One of the Duller Stories on This Forum
The very quiet story
in world economic development has been the rise of Brazil as a
world economic power. The story has been
quiet because there is no sensational news here, just the slow triumph of good
economic policy and pragmatism over ideology and extremism. Brazil has had a center/left
government for many years, implementing policy that promotes social policies
and simultaneously supports and encourages business development.
The best example of
this success has been in the Brazilian state of Pernambuco.
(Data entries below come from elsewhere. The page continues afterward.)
/-! ## Rules of one sentence or two -/

/-- R112: an entry that would take ED from 255 to 256 is not made: the cell enters FAULTED with code 2, and its registers
and memory are as before. Every entry is `State.enterVector`, and those of TRAP, of a reserved opcode, of a refused load, of
WDW, of PACE and of an interrupt are named. -/
def Obligations.EntryLimit : Prop :=
  ∀ (s : State) (c : CellNo) (n : Fin 4) (cause : BitVec 4) (r : Fin 16) (m : LdMode) (st : BitVec 6) (v : Nat) (pc : Half)
    (a : Option Abandon) (i : Fin 32),
    let x := s.cell c
    let faulted (t : State) : Prop :=
      (t.cell c).ctl.st = .faulted ∧ (t.cell c).ctl.faultCause = 2 ∧ (t.core c) = x.core ∧ (t.cell c).mem = x.mem
    let free : Prop := s.present c = true ∧ s.canEnter c = true
    x.core.ed = 255 →
    faulted (s.enterVector c v pc a) ∧
    (s.issues c [0x95, BitVec.ofNat 8 n.val] = true → Completes (.trap c n) s faulted) ∧
    (s.atBoundary c = true → x.decodePc = .trap { vector := 28, cause := cause } → Completes (.reservedOpcode c) s faulted) ∧
    (s.issues c (ldBytes r m) = true → x.map.xlatD (m.addr x.core) false = .refuse st → Completes (.ld c r m .clean) s faulted) ∧
    (free → x.wd.wdw = true → Completes (.wdwEntry c) s faulted) ∧
    (free → x.wd.wdw = false → x.pace.pend = true → Completes (.paceEntry c) s faulted) ∧
    (free → x.wd.wdw = false → x.pace.pend = false → x.core.flag 5 = true → x.ic.candidate = some i.val →
      Completes (.interruptEntry c) s faulted)

/-- R11: a read of the POP register VT_RX, the only one, returns 00h when its FIFO is empty, and removes nothing. -/
def Obligations.EmptyPopRead : Prop :=
  ∀ (s : State) (c : CellNo), s.startedCell c = true → (s.cell c).dbg.vtRx = [] → Completes (.vtRxRead c) s fun t =>
    s.onlyCell t c ∧ (t.cell c).ctl.rd = 0 ∧ (t.cell c).dbg.vtRx = [] ∧ (t.core c) = s.core c

/-- R277: a write of 1 to BL_GO.CANCEL empties the queue and ends the running operation; ERR is set with BL_ERR code 3, and
the rows already written stand. -/
def Obligations.BlitterCancel : Prop :=
  ∀ (s : State) (c : CellNo) (o : BlitOp), s.startedCell c = true → (s.cell c).blit.run = some o → Completes (.blitCancel c) s fun t =>
    s.onlyCell t c ∧ (t.cell c).blit.run = none ∧ (t.cell c).blit.queue = none ∧ (t.cell c).blit.err = 3 ∧
    (t.cell c).blit.stat = (s.cell c).blit.stat ||| 4 ∧ (t.cell c).mem = (s.cell c).mem

/-- R14: a refused access leaves the object unchanged and answers its result; a refused write is in the journal with its
result, and a refused read is not. Selectors, whose writes are not journalled (R437), are apart. -/
def Obligations.RefusedAccess : Prop :=
  ∀ (s : State) (o : Origin) (q : Session) (l : List Byte) (i : Item) (b : Obj) (code : Byte),
    code ≠ 0 → msgItems (msgHead l) l = [i] → s.findObj i.idx i.sub = some b → s.awayAt b = none →
    (s.canMessage o q 4 l → isSelector b.base b.sub = false → s.writeCode q b i.ty i.bytes false = code →
      Completes (.dictWrite o l) s fun t =>
        t.mc.result = code ∧ t.objs = s.objs ∧ t.cells = s.cells ∧ s.mc.jrSeq + 1 ≤ t.mc.jrSeq ∧
        ∃ e ∈ t.mc.journal, e.index = BitVec.ofNat 16 i.idx ∧ e.sub = BitVec.ofNat 8 i.sub ∧ e.result = code ∧
          e.session = q.num ∧ e.time = s.devTime) ∧
    (s.canMessage o q 3 l → s.readCode q b = code → Completes (.dictRead o l) s fun t =>
      t.mc.result = code ∧ t.mc.value = [] ∧ t.objs = s.objs ∧ t.cells = s.cells ∧ t.mc.journal = s.mc.journal)

/-- R444: a request whose bytes are those of the session's previous one is answered with the kept response and not executed
again: it changes nothing but the frames that are sent; any other request is executed, and its response is kept. -/
def Obligations.KeptResponse : Prop :=
  ∀ (s : State) (o : Origin) (q : Session) (l : List Byte) (i : Item),
    let h := msgHead l
    let parts := canSegments (if s.objOr 0x2601 2 2 ≠ 0 then 62 else 6) q.lastRsp
    (s.dictServed = true → o.transport = 4 → 12 ≤ l.length → l.getD 0 0 = 1 → s.sessionOn 4 h.session = some q → q.lastReq = l →
      parts.length ≤ 64 →
      ∀ op ∈ [(3, Instr.dictRead o l), (4, .dictWrite o l), (5, .dictKeep o l)], h.op = op.1 → Completes op.2 s fun t =>
        (t.mc.can.get 0).tx = canFrames o.node parts ∧ t.objs = s.objs ∧ t.cells = s.cells ∧ t.mc.sessions = s.mc.sessions ∧
        t.mc.journal = s.mc.journal) ∧
    (s.canMessage o q 4 l → msgItems h l = [i] → Completes (.dictWrite o l) s fun t =>
      t.mc.result = (s.writeItem q i.idx i.sub i.ty i.bytes false).2 ∧
      ∀ z, t.mc.sessions.find? (fun k => k.same q) = some z →
        z.lastReq = l ∧ z.lastRsp = rspHead h 0 h.session h.count ++ rspItem i i.ty t.mc.result [])

/-! ## The machine as a whole -/

/-- R2: a command for a cell that the part lacks is refused. -/
def Obligations.AbsentCells : Prop :=
  ∀ (s : State) (c : CellNo) (k : Fin 128) (n : Nat) (v : Byte),
    s.present c = false →
    ∀ i ∈ [Instr.nop c none, .cellStart c k n, .cellStop c, .regWrite c .core 0x40 v, .vidCommit c, .blitStart c,
           .imgLoadDone c none [], .eventDrop c, .vtTxWrite c v, .vfFlr c, .queueDrop (.event c)],
      exec i s = .refused .absentUnit

/-- R96, R378, R484, R496, R489: the machine right after power-on: HOLD with the power-on reset's cause, every cell EMPTY,
PD00 on and every other domain off, device time 0, every link DOWN and every head off. -/
def Obligations.ResetState : Prop :=
  let s := State.reset
  s.pwr.mode = .hold ∧ s.pwr.rstCause = 1 ∧ s.pwr.fhCause = 0 ∧ s.devTime = 0 ∧ s.objs = [] ∧ s.pending = [] ∧ s.mc.jrSeq = 2 ∧
  (∀ c, (s.cell c).ctl.st = .empty ∧ (s.cell c).mem = [] ∧ (s.cell c).map.pages = 0) ∧
  (∀ d, d < 63 → (s.dom d).st = (if d = 0 then 2 else 0)) ∧
  (∀ l, (s.swarmLink l).state = lkDown) ∧ (∀ h, (s.heads.get h).on = false)

/-- The invariant of `StepKeepsInvariant` holds at reset. -/
def Obligations.ResetInvariant : Prop :=
  State.reset.Inv

/-- R163, R452: every step keeps the invariant: the cell space of every cell is in canonical form, and the journal holds the
newest entries, all that have been written up to 8,192. -/
def Obligations.StepKeepsInvariant : Prop :=
  ∀ s t : State, s.Inv → step s = .next t → t.Inv

/-- A step takes the front of the queue and no other command, and no step changes the part: the commands run first in, first
out, and a part has the cells and combs that it has (R1, R2). -/
def Obligations.QueueFirstInFirstOut : Prop :=
  ∀ s t : State, step s = .next t → t.pending = s.pending.tail ∧ t.part = s.part

/-- No step stops with a fault, and one that is refused acts on a cell or comb that the part lacks (R2), or needs the
vendor's microcode, which the spec does not give. -/
def Obligations.StopsAreNamed : Prop :=
  ∀ s : State, (∀ f, step s ≠ .fault f) ∧ ∀ r, step s = .refused r → r = .absentUnit ∨ r = .vendorMicrocode

/-- R163: a byte of cell space reads as it was last written, every other byte as before, and a write keeps the canonical
form, so that equal memories are equal data. -/
def Obligations.MemoryReadsBack : Prop :=
  ∀ (x : Cell) (a b : Nat) (v w : Byte),
    (x.writeMem a v).readMem b = (if b = a then v else x.readMem b) ∧
    (Memory.wf x.mem = true → Memory.wf (x.writeMem a v).mem = true) ∧
    (Memory.wf x.mem = true → (x.writeMem a v).readMem a = x.readMem a → (x.writeMem a v).mem = x.mem) ∧
    (Memory.wf x.mem = true → ((x.writeMem a w).writeMem a v).mem = (x.writeMem a v).mem)
end

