-- ==== Sys2Proof/Laws/State.lean ====
section
/-! SUPPORT. The updates of State, field by field: what each changes and that it keeps every other field. Updates of one
block of a cell rewrite to `setCell`, so that these lemmas serve them too. -/

namespace Sys2Proof.Machine


/-! ## setCell -/

@[simp] theorem State.setCell_part (s : State) (c : CellNo) (x : Cell) : (s.setCell c x).part = s.part := rfl
@[simp] theorem State.setCell_devTime (s : State) (c : CellNo) (x : Cell) : (s.setCell c x).devTime = s.devTime := rfl
@[simp] theorem State.setCell_house (s : State) (c : CellNo) (x : Cell) : (s.setCell c x).house = s.house := rfl
@[simp] theorem State.setCell_combs (s : State) (c : CellNo) (x : Cell) : (s.setCell c x).combs = s.combs := rfl
@[simp] theorem State.setCell_slots (s : State) (c : CellNo) (x : Cell) : (s.setCell c x).slots = s.slots := rfl
@[simp] theorem State.setCell_audClk (s : State) (c : CellNo) (x : Cell) : (s.setCell c x).audClk = s.audClk := rfl
@[simp] theorem State.setCell_ports (s : State) (c : CellNo) (x : Cell) : (s.setCell c x).ports = s.ports := rfl
@[simp] theorem State.setCell_blitTurn (s : State) (c : CellNo) (x : Cell) : (s.setCell c x).blitTurn = s.blitTurn := rfl
@[simp] theorem State.setCell_freeCtr (s : State) (c : CellNo) (x : Cell) : (s.setCell c x).freeCtr = s.freeCtr := rfl
@[simp] theorem State.setCell_stores (s : State) (c : CellNo) (x : Cell) : (s.setCell c x).stores = s.stores := rfl
@[simp] theorem State.setCell_cells (s : State) (c : CellNo) (x : Cell) : (s.setCell c x).cells = s.cells.set c x := rfl
@[simp] theorem State.setCell_sources (s : State) (c : CellNo) (x : Cell) : (s.setCell c x).sources = s.sources := rfl
@[simp] theorem State.setCell_link (s : State) (c : CellNo) (x : Cell) : (s.setCell c x).link = s.link := rfl
@[simp] theorem State.setCell_mc (s : State) (c : CellNo) (x : Cell) : (s.setCell c x).mc = s.mc := rfl
@[simp] theorem State.setCell_keeper (s : State) (c : CellNo) (x : Cell) : (s.setCell c x).keeper = s.keeper := rfl
@[simp] theorem State.setCell_swarm (s : State) (c : CellNo) (x : Cell) : (s.setCell c x).swarm = s.swarm := rfl
@[simp] theorem State.setCell_heads (s : State) (c : CellNo) (x : Cell) : (s.setCell c x).heads = s.heads := rfl
@[simp] theorem State.setCell_pwr (s : State) (c : CellNo) (x : Cell) : (s.setCell c x).pwr = s.pwr := rfl
@[simp] theorem State.setCell_conv (s : State) (c : CellNo) (x : Cell) : (s.setCell c x).conv = s.conv := rfl
@[simp] theorem State.setCell_memu (s : State) (c : CellNo) (x : Cell) : (s.setCell c x).memu = s.memu := rfl
@[simp] theorem State.setCell_pins (s : State) (c : CellNo) (x : Cell) : (s.setCell c x).pins = s.pins := rfl
@[simp] theorem State.setCell_banks (s : State) (c : CellNo) (x : Cell) : (s.setCell c x).banks = s.banks := rfl
@[simp] theorem State.setCell_tap (s : State) (c : CellNo) (x : Cell) : (s.setCell c x).tap = s.tap := rfl
@[simp] theorem State.setCell_dbgDev (s : State) (c : CellNo) (x : Cell) : (s.setCell c x).dbgDev = s.dbgDev := rfl
@[simp] theorem State.setCell_objs (s : State) (c : CellNo) (x : Cell) : (s.setCell c x).objs = s.objs := rfl
@[simp] theorem State.setCell_pending (s : State) (c : CellNo) (x : Cell) : (s.setCell c x).pending = s.pending := rfl

/-! ## modMc -/

@[simp] theorem State.modMc_part (s : State) (f : Mc → Mc) : (s.modMc f).part = s.part := rfl
@[simp] theorem State.modMc_devTime (s : State) (f : Mc → Mc) : (s.modMc f).devTime = s.devTime := rfl
@[simp] theorem State.modMc_house (s : State) (f : Mc → Mc) : (s.modMc f).house = s.house := rfl
@[simp] theorem State.modMc_combs (s : State) (f : Mc → Mc) : (s.modMc f).combs = s.combs := rfl
@[simp] theorem State.modMc_slots (s : State) (f : Mc → Mc) : (s.modMc f).slots = s.slots := rfl
@[simp] theorem State.modMc_audClk (s : State) (f : Mc → Mc) : (s.modMc f).audClk = s.audClk := rfl
@[simp] theorem State.modMc_ports (s : State) (f : Mc → Mc) : (s.modMc f).ports = s.ports := rfl
@[simp] theorem State.modMc_blitTurn (s : State) (f : Mc → Mc) : (s.modMc f).blitTurn = s.blitTurn := rfl
@[simp] theorem State.modMc_freeCtr (s : State) (f : Mc → Mc) : (s.modMc f).freeCtr = s.freeCtr := rfl
@[simp] theorem State.modMc_stores (s : State) (f : Mc → Mc) : (s.modMc f).stores = s.stores := rfl
@[simp] theorem State.modMc_cells (s : State) (f : Mc → Mc) : (s.modMc f).cells = s.cells := rfl
@[simp] theorem State.modMc_sources (s : State) (f : Mc → Mc) : (s.modMc f).sources = s.sources := rfl
@[simp] theorem State.modMc_link (s : State) (f : Mc → Mc) : (s.modMc f).link = s.link := rfl
@[simp] theorem State.modMc_mc (s : State) (f : Mc → Mc) : (s.modMc f).mc = f s.mc := rfl
@[simp] theorem State.modMc_keeper (s : State) (f : Mc → Mc) : (s.modMc f).keeper = s.keeper := rfl
@[simp] theorem State.modMc_swarm (s : State) (f : Mc → Mc) : (s.modMc f).swarm = s.swarm := rfl
@[simp] theorem State.modMc_heads (s : State) (f : Mc → Mc) : (s.modMc f).heads = s.heads := rfl
@[simp] theorem State.modMc_pwr (s : State) (f : Mc → Mc) : (s.modMc f).pwr = s.pwr := rfl
@[simp] theorem State.modMc_conv (s : State) (f : Mc → Mc) : (s.modMc f).conv = s.conv := rfl
@[simp] theorem State.modMc_memu (s : State) (f : Mc → Mc) : (s.modMc f).memu = s.memu := rfl
@[simp] theorem State.modMc_pins (s : State) (f : Mc → Mc) : (s.modMc f).pins = s.pins := rfl
@[simp] theorem State.modMc_banks (s : State) (f : Mc → Mc) : (s.modMc f).banks = s.banks := rfl
@[simp] theorem State.modMc_tap (s : State) (f : Mc → Mc) : (s.modMc f).tap = s.tap := rfl
@[simp] theorem State.modMc_dbgDev (s : State) (f : Mc → Mc) : (s.modMc f).dbgDev = s.dbgDev := rfl
@[simp] theorem State.modMc_objs (s : State) (f : Mc → Mc) : (s.modMc f).objs = s.objs := rfl
@[simp] theorem State.modMc_pending (s : State) (f : Mc → Mc) : (s.modMc f).pending = s.pending := rfl
@[simp] theorem State.modMc_cell (s : State) (f : Mc → Mc) (d : CellNo) : (s.modMc f).cell d = s.cell d := rfl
Here is a description
of the area several decades ago.
IN THE 1980s an American anthropologist, Nancy
Scheper-Hughes, carried out fieldwork in Timbaúba, a town in the sugar belt of
Pernambuco state, in Brazil’s north-east. She described a place seemingly
resigned to absolute poverty. The back-breaking task of cutting sugar cane by
machete provided ill-paid work for only a few months of the year. The deaths of
young children from disease and hunger were accepted “without weeping”.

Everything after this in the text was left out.